Franco, de doorn in het oog van Sánchez
Bijna 40 jaar lang hield hij Spanje in een stevige wurggreep. Samen met bijna 34.000 gesneuvelde soldaten van de Spaanse burgeroorlog (1936-1939) ligt hij begraven in de Vallei der Gevallenen, bij Madrid. Dictator Francisco Franco die als kind door zijn autoritaire vader werd misprezen en afgekeurd werd door de Spaanse marine, was vastbesloten om zijn plaats in de Spaanse geschiedenis te veroveren. In Spanje is hij vertig jaar na zijn dood opnieuw voorpaginanieuws én een doorn in het oog van de regering van de socialist Pedro Sánchez.
Franco ligt niet alleen begraven tussen de doden van zijn eigen rebellenleger, maar gaf de opdracht om duizenden republikeinse gesneuvelde strijders op te graven om die vervolgens in zijn dodenvallei bij te zetten. Dat gebeurde zonder de toestemming van familieleden want de overwonnenen hadden niet te kiezen. De Spaanse regering vindt dat de slachtoffers van een staatsgreep niet thuishoren naast het graf van hun kwelgeest. De enige die niet tijdens de burgeroorlog stierf, was Franco. Door hem weg te halen kan de Vallei der Gevallenen ooit een verzoeningsplek worden. Dat is tenminste het plan. Het is een moedige beslissing want geen enkele socialistische premier, noch José Luis Zapatero, noch Felipe González overwoog ooit om zoiets te doen.
Sinds het Spaanse parlement in augustus instemde met de plannen om de stoffelijke resten van de dictator uit de Vallei der Gevallenen te verhuizen, wordt de lugubere plek opnieuw druk bezocht door rechtsextremisten die er zonder schroom de fascistische groet komen brengen: “Arriba Espãna, viva Franco!” In 2018 heeft de “Caudillo” nog heel wat aanhangers. De verhuis van Franco moest het symbool worden van politieke verandering in Spanje. Premier Sánchez beloofde eerst dat de operatie nog tijdens de zomer in kannen en kruiken zou zijn. Maar de plannen van zijn regering stuiten op hevige reacties van zijn nabestaanden en aanhangers. De familie van de dictator wou eerst niets weten van een eventuele verhuis maar kwam daarna met een voorstel.

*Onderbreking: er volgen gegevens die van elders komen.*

/-- 40_mailbox.md R138: DG_STAT; a Free slot answers zeros. -/
def Obligations.DgStatShowsTheBookkeeping : Prop :=
  ∀ (q : Nat) (s : State),
    (s.life ≠ .active → exec (.dgStat q) s = failsWith s 10) ∧
    (s.life = .active → s.ndg ≤ q → exec (.dgStat q) s = failsWith s 11) ∧
    (s.life = .active → q < s.ndg → s.slotAt q = none →
      exec (.dgStat q) s = .next { s with err := 0, r0 := 0, r1 := 0, r2 := 0, r3 := 0 }) ∧
    (∀ x, s.life = .active → s.slotAt q = some x → ∃ r0 r1 r3 : Word,
      exec (.dgStat q) s = .next { s with
        err := 0, r0 := r0, r1 := r1, r2 := BitVec.ofNat 32 x.data.len, r3 := r3 } ∧
      r0.toNat = (match x.st with | .queued => 1 | .inFlight => 2 | .done => 3) ∧
      r1.toNat = (match x.status with | .pending => 0 | .ok => 1 | .notActed => 2 | .lost => 3) ∧
      r3.toNat =
        (match x.kind with | .read => 0 | .write => 1 | .exchange => 2) +
          (match x.owner with | .host => 0 | .seq => 2 ^ 8 | .dom d => 2 * 2 ^ 8 + 2 ^ 16 * (d % 256)))

/-! ## The domain commands -/

/-- 41_domain.md R151: DOM_CREATE. -/
def Obligations.DomCreateMakesADomain : Prop :=
  ∀ (d size : Nat) (s : State),
    (s.life = .active → exec (.domCreate d size) s = failsWith s 7) ∧
    (s.life = .released → exec (.domCreate d size) s = failsWith s 10) ∧
    (s.life = .configuring → (s.ndom ≤ d ∨ ∃ x, s.dom[d]? = some x ∧ x.valid = true) →
      exec (.domCreate d size) s = failsWith s 11) ∧
    (∀ x, s.life = .configuring → s.dom[d]? = some x → x.valid = false →
      ((size = 0 ∨ s.par.dgmax < size) → exec (.domCreate d size) s = failsWith s 12) ∧
      (1 ≤ size → size ≤ s.par.dgmax →
        exec (.domCreate d size) s = .next { s with
          err := 0
          dom := s.dom.set d {
            valid := true, addr := s.a0, buf := { len := size, mem := [] }, dg := none, wstate := .none } }))

/-- 41_domain.md R152: DOM_REG_FIELD, its tests in order, and the handle it gives out. -/
def Obligations.DomRegFieldGivesOutAHandle : Prop :=
  ∀ (d off : Nat) (s : State),
    let v := (s.a0.extractLsb' 0 8).toNat
    let width := (s.a0.extractLsb' 8 8).toNat
    (s.life = .active → exec (.domRegField d off) s = failsWith s 7) ∧
    (s.life = .released → exec (.domRegField d off) s = failsWith s 10) ∧
    (s.life = .configuring → (s.domainAt d = none ∨ s.slaveAt v = none) →
      exec (.domRegField d off) s = failsWith s 11) ∧
    (∀ x e, s.life = .configuring → s.domainAt d = some x → s.slaveAt v = some e →
      (¬ (width = 1 ∨ width = 2 ∨ width = 4) → exec (.domRegField d off) s = failsWith s 12) ∧
      ((width = 1 ∨ width = 2 ∨ width = 4) → x.buf.len < off + width →
        exec (.domRegField d off) s = failsWith s 12) ∧
      ((width = 1 ∨ width = 2 ∨ width = 4) → off + width ≤ x.buf.len → s.nfield ≤ s.fldcnt →
        exec (.domRegField d off) s = failsWith s 16) ∧
      ((width = 1 ∨ width = 2 ∨ width = 4) → off + width ≤ x.buf.len → s.fldcnt < s.nfield →
        exec (.domRegField d off) s = .next { s with
          err := 0
          fld := s.fld.set s.fldcnt {
            valid := true, dom := d, slave := v, locator := s.a1, off := off, width := width }
          fldcnt := s.fldcnt + 1
          r0 := BitVec.ofNat 32 s.fldcnt }))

Ze gaf haar toestemming voor de herbegrafenis, op voorwaarde dat Franco een nieuwe rustplaats zou krijgen in de Almudena kathedraal in Madrid, pal naast het Koninklijk Paleis. Het nieuwe bedevaartsoord van extreemrechts zou zo in het toeristische hart van Madrid komen te liggen. Bovendien eisen de nabestaanden dat Franco met een militaire ceremonie herbegraven zou worden. Want - zo redeneren ze - daar heeft hij als generaal recht op. Wat een snelle verhuis moest worden, is een nachtmerrie voor de regering geworden die geschrokken is van de recente neofranquistische revival. De Spaanse conservatieven van de Partido Popular die nu in de oppositie zitten, zijn in hun nopjes met de hele heisa. Vooral toen vicepremier Carmen Calvo vorige week, na afloop van een ministerraad duidelijk maakte dat de familie van de dictator haar wil niet zal opdringen.
Bij de conservatieven wordt de regering Sánchez nu gebrandmerkt als “een rode dictatuur, net zoals in Venezuela”. Een ander veel gehoorde reactie is dat “het schandalig is dat de familie van Franco verhinderd wordt om zelf te kiezen waar hij herbegraven zal worden.” Die reacties herinneren de Spanjaarden nogmaals aan dat het Spaanse fascisme zelfs na de dood van Franco verder is blijven leven. Toch gaat de regering bijzonder voorzichtig te werk. Zo reisde Carmen Calvo onlangs nog naar Rome om het Vaticaan te vragen om te bemiddelen. Na een vergadering van Calvo met de nummer 2 van de Paus, Pietro Parolin, kreeg de minister niet de samenwerking waar ze op hoopte. Ze verzekerde dat een “compromis” bereikt werd en dat er gezocht werd naar “oplossingen” om te verhinderen dat Franco in de Almudena kathedraal terecht zou komen. (dewereldmorgen/Foto:
Reuters)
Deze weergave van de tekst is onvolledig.